The University of Virginia’s Weldon Cooper Center has done some crunching on the census data and come out with a report on Virginia’s Hispanic population.
Here’s a summary:
Hispanics are the fastest-growing and second-largest minority group in Virginia, according to a new report released today by demographers at the University of Virginia’s Weldon Cooper Center for Public Service.
The report, “Hispanics in Virginia,” presents analysis of the latest 2010 Census and 2009 American Community Survey data and includes these findings:
o The Hispanic population in Virginia almost doubled in the past 10 years.
o More than half of Virginia’s Hispanics were born in the United States; most are under age 18.
o Hispanics have a high labor force participation rate.
“One in every three new Virginia residents in the last 10 years was Hispanic, ”
Qian Cai, director of the Cooper Center’s Demographics & Workforce Group, said.
The report explores demographic characteristics; citizenship and immigration; family and personal life; education and language; employment and economic well-being; and geographic location. While Hispanics are found in all localities in Virginia, they, like the population overall, are concentrated in Virginia’s major metropolitan areas. The report also found that Hispanic households are more likely than non-Hispanic households to contain young children and two or more families.
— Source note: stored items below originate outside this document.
-- ==== Sys2Proof/WellFormed.lean ====
section
/-! DEFINITION. Which commands are well formed: the operands a row of spec/opcode_table.json can carry. exec gives every
command a meaning; a command that is not well formed is one that no sender can send. -/

namespace Sys2Proof

/-- A fetched message as the hardware can read it: 24 bytes of AREA (R64), continuation cells holding exactly IN_LEN
bytes when INLINE_IN is set (R66), and the list read in whole unless its read failed (R82). -/
def Msg.wf (m : Msg) : Bool :=
  m.cell.area.length == 24 && (!m.cell.flags.getLsbD 1 || m.cell.inLen.toNat > 256 || m.input.length == m.cell.inLen.toNat)
    && (m.sglErr.isSome || m.sgl.length == m.cell.sglCount.toNat || m.cell.sglCount.toNat > 4096)

/-- Only an IMAGE_WRITE programs flash, and its chunk is read back whole (R380). -/
def Msg.norWf (op : Op) (m : Msg) : Bool :=
  match m.nor with
  | .kept => true
  | .reads b => op == .imageWrite && b.length == m.cell.inLen.toNat
  | .lasts => op == .imageWrite

/-- Only an LC_TRANSITION measures the bank, and a measurement drops it (R470). -/
def Msg.bankWf (op : Op) (m : Msg) : Bool :=
  match m.bank with
  | some b => op == .lcTransition && 0 < b.drop
  | none => true

/-- Monitor 120 names a machine, and no other monitor does (R415). -/
def Alarm.wf (a : Alarm) : Bool := if a.monitor == 120 then a.machine != 0 else a.machine == 0 && a.code == 0

/-- Only a DEBUG_AUTHORIZE comes over the UART: the two commands carry what its mode byte, its SCOPE and its input are (R405). -/
def Msg.uartWf (op : Op) (m : Msg) : Bool := !m.uart || (op == .debugAuthorize && m.inst == 0 && m.input.length == m.cell.inLen.toNat)

/-- A message whose cell carries the row's opcode. -/
def Msg.wfFor (op : Op) (m : Msg) : Bool := m.wf && m.cell.opcode == op.code && m.norWf op && m.bankWf op && m.uartWf op

/-- The opcodes of the message rows (R90). -/
def Op.all : List Op :=
  [.nop, .flowOpen, .flowClose, .cancel, .ecbEncrypt, .ecbDecrypt, .cbcEncrypt, .cbcDecrypt, .cfbEncrypt,
   .cfbDecrypt, .ofbCrypt, .ctrCrypt, .xtsEncrypt, .xtsDecrypt, .gcmEncrypt, .gcmDecrypt, .ccmEncrypt,
   .ccmDecrypt, .dataWrap, .dataUnwrap, .cmacGenerate, .cmacVerify, .iso9797Generate, .iso9797Verify,
   .sha224, .sha256, .sha384, .sha512, .sha3_224, .sha3_256, .sha3_384, .sha3_512, .shake128, .shake256,
   .hmacGenerate, .hmacVerify, .digestResult, .rsaSign, .rsaVerify, .rsaEncrypt, .rsaDecrypt, .ecdsaSign,
   .ecdsaVerify, .ecdh, .x25519, .ed25519Sign, .ed25519Verify, .mlkemEncaps, .mlkemDecaps, .mldsaSign,
   .mldsaVerify, .randomGenerate, .randomReseed, .objectInfo, .objectDelete, .objectRestrict, .vaultUsage,
   .keyGenerate, .keyUpdate, .receiveKeyGet, .keyComponent, .keyExport, .keyRestore, .publicKeyGet,
   .identityGet, .pinTranslate, .pinVerify, .pinReference, .dukptInitialKey, .dukptMac, .dukptCrypt,
   .keyBlockWrap, .keyBlockCheck, .keyBlockTranslate, .tandemBegin, .tandemSign, .tandemStatus,
   .domainInfo, .policySet, .rosterSet, .domainPurge, .domainCreate, .domainDelete, .domainQuota,
   .ledgerChainOpen, .ledgerPost, .ledgerCheckpoint, .ledgerStatus, .ledgerCheckpointGet,
   .ledgerChainClose, .instanceBind, .instanceUnbind, .instanceQuota, .imageWrite, .imageAccept,
   .recorderRead, .recorderFreeze, .lcTransition, .debugAuthorize, .healthRead, .zrmRecord, .labelSet,
   .labelDelete, .labelLookup]

/-- The opcode value names no member of R90. -/
def Op.unknown (c : BitVec 16) : Bool := Op.all.all (fun o => o.code != c)

/-- The levels that the master of a unit issues (Table 18.1). -/
def unitLevels (u : Fin 21) : List Nat :=
  match u.val with
  | 0 => [0]
  | 1 => [1, 2]
  | 2 => [1]
  | 3 => [2, 3]
  | 20 => [1, 2]
  | _ => [3]

/-- An access of 1 to 256 bytes (R433) at a level that the unit's master issues; units 0 and 1 alone fetch (R429). -/
def Access.wf (a : Access) : Bool :=
  1 ≤ a.len && a.len ≤ 256 && (unitLevels a.unit).contains a.level.val && (a.kind != .fetch || a.unit.val ≤ 1)

/-- A master at a level that it issues (R429). -/
def Master.wf (m : Master) : Bool :=
  match m with
  | .unit u l => (unitLevels u).contains l.val
  | _ => true

/-- The report of an operating hour names all 16 clusters, and the bank's voltage falls (R456, R470). -/
def HourReport.wf (r : HourReport) : Bool := r.drift.length == 16 && 0 < r.dropMv && r.minutes.length == 60

/-- The operands a sender of the command can give. -/
def Instr.wf : Instr → Bool
  | .powerUp _ => true
  | .undervoltageLockout => true
  | .linkReady link =>
    (link.width.val == 1 || link.width.val == 2 || link.width.val == 4 || link.width.val == 8) && 1 ≤ link.rate.val
      && (!link.cxl || 3 ≤ link.rate.val)
  | .serviceReady => true
  | .bankCharged => true
  | .inputLoss _ _ => true
  | .cfgCtlCold _ _ => true
  | .coldRstPin _ => true
  | .perst _ => true
  | .surpriseLinkLoss => true
  | .hotReset => true
  | .ideCheckFailure _ => true
  | .spdmRequest req => 4 ≤ req.message.length
  | .ideKm _ key => key.length == 32
  | .cacheEnable _ => true
  | .numvfsWrite n => n < 65536
  | .vfEnable _ => true
  | .vfDisable => true
  | .powerStateChange _ _ => true
  | .initiateFlr _ => true
  | .flrDrainComplete _ => true
  | .pfFlr => true
  | .protocolViolation _ _ _ => true
  | .dmaError _ => true
  | .snoop _ _ => true
  | .tailLineRead _ _ _ => true
  | .tailLinePoll => true
  | .goErr _ => true
  | .vfSqDb _ _ => true
  | .vfCqDb _ _ => true
  | .ringEnable _ => true
  | .ringDisable _ => true
  | .ringDrained _ => true
  | .dirtyLogEnable _ _ => true
  | .swap _ => true
  | .lnkViolClrAll => true
  | .lnkViolClrInstance _ => true
  | .counterPairRead _ r => r.size == 1 || r.size == 2 || r.size == 4 || r.size == 8
  | .registerWrite w => (w.size == 1 || w.size == 2 || w.size == 4 || w.size == 8) && w.master.wf && w.capture.all Access.wf
  | .prsUserWrite _ _ => true
  | .retest => true
  | .checkpoint => true
  | .dbgClose => true
  | .recommission _ => true
  | .activate _ master => master.wf
  | .close _ master => master.wf
  | .acuCaptureClear _ captureNow => captureNow.all Access.wf
  | .recompute report => report.wf
  | .cellNew => true
  | .measure _ _ => true
  | .accessViolation a => a.wf
  | .debugAccess kind _ len => kind != .fetch && 1 ≤ len && len ≤ 256
  | .smbStatus => true
  | .smbInputVoltage => true
  | .smbInputPower => true
  | .smbFabricTemperature => true
  | .smbControlTemperature => true
  | .smbBankEnergy => true
  | .smbEol => true
  | .smbIncident => true
  | .nop m => m.wf && m.norWf .nop && m.bankWf .nop && m.uartWf .nop && (m.cell.opcode == Op.nop.code || Op.unknown m.cell.opcode)
  | .flowOpen m => m.wfFor .flowOpen
  | .flowClose m => m.wfFor .flowClose
  | .cancel m => m.wfFor .cancel
  | .ecbEncrypt m => m.wfFor .ecbEncrypt
  | .ecbDecrypt m => m.wfFor .ecbDecrypt
  | .cbcEncrypt m => m.wfFor .cbcEncrypt
  | .cbcDecrypt m => m.wfFor .cbcDecrypt
  | .cfbEncrypt m => m.wfFor .cfbEncrypt
  | .cfbDecrypt m => m.wfFor .cfbDecrypt
  | .ofbCrypt m => m.wfFor .ofbCrypt
  | .ctrCrypt m => m.wfFor .ctrCrypt
  | .xtsEncrypt m => m.wfFor .xtsEncrypt
  | .xtsDecrypt m => m.wfFor .xtsDecrypt
  | .gcmEncrypt m => m.wfFor .gcmEncrypt
  | .gcmDecrypt m => m.wfFor .gcmDecrypt
  | .ccmEncrypt m => m.wfFor .ccmEncrypt
  | .ccmDecrypt m => m.wfFor .ccmDecrypt
  | .dataWrap m => m.wfFor .dataWrap
  | .dataUnwrap m => m.wfFor .dataUnwrap
  | .cmacGenerate m => m.wfFor .cmacGenerate
  | .cmacVerify m => m.wfFor .cmacVerify
  | .iso9797Generate m => m.wfFor .iso9797Generate
  | .iso9797Verify m => m.wfFor .iso9797Verify
  | .sha224 m => m.wfFor .sha224
  | .sha256 m => m.wfFor .sha256
  | .sha384 m => m.wfFor .sha384
  | .sha512 m => m.wfFor .sha512
  | .sha3_224 m => m.wfFor .sha3_224
  | .sha3_256 m => m.wfFor .sha3_256
  | .sha3_384 m => m.wfFor .sha3_384
  | .sha3_512 m => m.wfFor .sha3_512
  | .shake128 m => m.wfFor .shake128
  | .shake256 m => m.wfFor .shake256
  | .hmacGenerate m => m.wfFor .hmacGenerate
  | .hmacVerify m => m.wfFor .hmacVerify
  | .digestResult m => m.wfFor .digestResult
  | .rsaSign m => m.wfFor .rsaSign
  | .rsaVerify m => m.wfFor .rsaVerify
  | .rsaEncrypt m => m.wfFor .rsaEncrypt
  | .rsaDecrypt m => m.wfFor .rsaDecrypt
  | .ecdsaSign m => m.wfFor .ecdsaSign
  | .ecdsaVerify m => m.wfFor .ecdsaVerify
  | .ecdh m => m.wfFor .ecdh
  | .x25519 m => m.wfFor .x25519
  | .ed25519Sign m => m.wfFor .ed25519Sign
  | .ed25519Verify m => m.wfFor .ed25519Verify
  | .mlkemEncaps m => m.wfFor .mlkemEncaps
  | .mlkemDecaps m => m.wfFor .mlkemDecaps
  | .mldsaSign m => m.wfFor .mldsaSign
  | .mldsaVerify m => m.wfFor .mldsaVerify
  | .randomGenerate m => m.wfFor .randomGenerate
  | .randomReseed m => m.wfFor .randomReseed
  | .objectInfo m => m.wfFor .objectInfo
  | .objectDelete m => m.wfFor .objectDelete
  | .objectRestrict m => m.wfFor .objectRestrict
  | .vaultUsage m => m.wfFor .vaultUsage
  | .keyGenerate m => m.wfFor .keyGenerate
  | .keyUpdate m => m.wfFor .keyUpdate
  | .receiveKeyGet m => m.wfFor .receiveKeyGet
  | .keyComponent m => m.wfFor .keyComponent
  | .keyExport m => m.wfFor .keyExport
  | .keyRestore m => m.wfFor .keyRestore
  | .publicKeyGet m => m.wfFor .publicKeyGet
  | .identityGet m => m.wfFor .identityGet
  | .pinTranslate m => m.wfFor .pinTranslate
  | .pinVerify m => m.wfFor .pinVerify
  | .pinReference m => m.wfFor .pinReference
  | .dukptInitialKey m => m.wfFor .dukptInitialKey
  | .dukptMac m => m.wfFor .dukptMac
  | .dukptCrypt m => m.wfFor .dukptCrypt
  | .keyBlockWrap m => m.wfFor .keyBlockWrap
  | .keyBlockCheck m => m.wfFor .keyBlockCheck
  | .keyBlockTranslate m => m.wfFor .keyBlockTranslate
  | .tandemBegin m => m.wfFor .tandemBegin
  | .tandemSign m => m.wfFor .tandemSign
  | .tandemStatus m => m.wfFor .tandemStatus
  | .domainInfo m => m.wfFor .domainInfo
  | .policySet m => m.wfFor .policySet
  | .rosterSet m => m.wfFor .rosterSet
  | .domainPurge m => m.wfFor .domainPurge
  | .domainCreate m => m.wfFor .domainCreate
  | .domainDelete m => m.wfFor .domainDelete
  | .domainQuota m => m.wfFor .domainQuota
  | .ledgerChainOpen m => m.wfFor .ledgerChainOpen
  | .ledgerPost m => m.wfFor .ledgerPost
  | .ledgerCheckpoint m => m.wfFor .ledgerCheckpoint
  | .ledgerStatus m => m.wfFor .ledgerStatus
  | .ledgerCheckpointGet m => m.wfFor .ledgerCheckpointGet
  | .ledgerChainClose m => m.wfFor .ledgerChainClose
  | .instanceBind m => m.wfFor .instanceBind
  | .instanceUnbind m => m.wfFor .instanceUnbind
  | .instanceQuota m => m.wfFor .instanceQuota
  | .imageWrite m => m.wfFor .imageWrite
  | .imageAccept m => m.wfFor .imageAccept
  | .recorderRead m => m.wfFor .recorderRead
  | .recorderFreeze m => m.wfFor .recorderFreeze
  | .lcTransition m => m.wfFor .lcTransition
  | .debugAuthorize m => m.wfFor .debugAuthorize
  | .healthRead m => m.wfFor .healthRead
  | .zrmRecord m => m.wfFor .zrmRecord
  | .labelSet m => m.wfFor .labelSet
  | .labelDelete m => m.wfFor .labelDelete
  | .labelLookup m => m.wfFor .labelLookup
  | .templateBuildComplete _ _ _ _ => true
  | .negativeTemplateExpiry _ _ _ _ => true
  | .lapComplete _ => true
  | .pkOperationComplete _ => true
  | .freewheelEntry _ => true
  | .clusterFault cluster _ engine => engine.all (fun e => e.val / 12 == cluster.val)
  | .hubFault _ => true
  | .hubResetComplete _ => true
  | .spokeFault hubA hubB => hubA != hubB
  | .controlPairRestart => true
  | .controlRestartComplete => true
  | .programStoreScrub _ _ _ => true
  | .throttleEvaluation _ _ _ => true
  | .noiseWindow cells _ => cells.length == 8
  | .oscillatorRestart => true
  | .conditionedBlock raw => raw.length == 160
  | .drbgReseedDue _ => true
  | .queueRefill _ => true
  | .rngWaitExpiry _ => true
  | .vaultReadComplete _ _ => true
  | .batchClose => true
  | .commitSwitch _ => true
  | .vaultControllerRestart => true
  | .vaultMount _ => true
  | .garbageCollection refresh => refresh.all (· < 557056 * 256)
  | .supersededErase _ => true
  | .qdrError hit => hit.flips.length != 0 && hit.flips.eraseDups.length == hit.flips.length
  | .qdrScrubComplete => true
  | .tandemExpiry _ => true
  | .componentSessionExpiry _ => true
  | .tamperAlarm alarm => alarm.wf
  | .monitorDisagreement _ _ => true
  | .incidentEnd => true
  | .recorderBatchClose => true
  | .freezeExpiry => true
  | .operatingHour report => report.wf
  | .prfCountSave => true
  | .perstDeassertion => true
  | .coldRstRelease _ => true
  | .undervoltageEvent => true
  | .cellFitted => true
  | .generateCallComplete _ => true
  | .unparkComplete _ _ => true

end Sys2Proof
end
The study includes comparisons between foreign-born and U.S.-born Hispanics. “On almost all dimensions, place of birth is an essential factor in understanding the characteristics of Virginia’s Hispanics,” said demographer Susan Clapp, author of the report. “Native-born Hispanics more closely resemble non-Hispanics than their foreign-born counterparts.”
You can find the entire report — which is loaded with nifty charts and graphs — here.
The Weldon Cooper Center at the University of Virginia continues to pore over the first wave of census data. There’s not a lot of age data in this round — the age cohorts will come later. But the first release does break out how many people are age 18 and under, and the center has produced a report looking at where that young population in Virginia is.
The answer: Mostly in Northern Virginia.
The top 5 localities with the largest percentage of the population under age 18 are all in Northern Virginia. In fact, the top seven are.
Among the localities with the lowest percentage of under 18 population:
Williamsburg has the lowest at 10 percent, but Lexington is just behind at 10.1 percent. Radford is third at 13.1 percent. Charlottesville and Highland County are tied for fourth and fifth. Note that all those except Highland County are college towns, so that might help skew the numbers since those localities would presumably have a big share of people in the 18-early 20s bracket.
Still, when you look at the map, you’ll see that Southwest Virginia comes out older and Northern Virginia comes out a lot younger.
More Virginians are identifying themselves as multi-racial, according to the U.S. Census.
2000 was the first time the census allowed people to check off multiple backgrounds for race. Then, 2 percent of Virginians identified themselves as multi-racial. In 2010, the figure was up to 2.9%.
However, the figure is larger in some localities, especially in Northern Virginia. The locality with the highest multi-racial population is Manassas Park, where 5.4 percent of the population described themselves that way.
The Weldon Cooper Center at the University of Virginia has a overview of the multi-racial population here.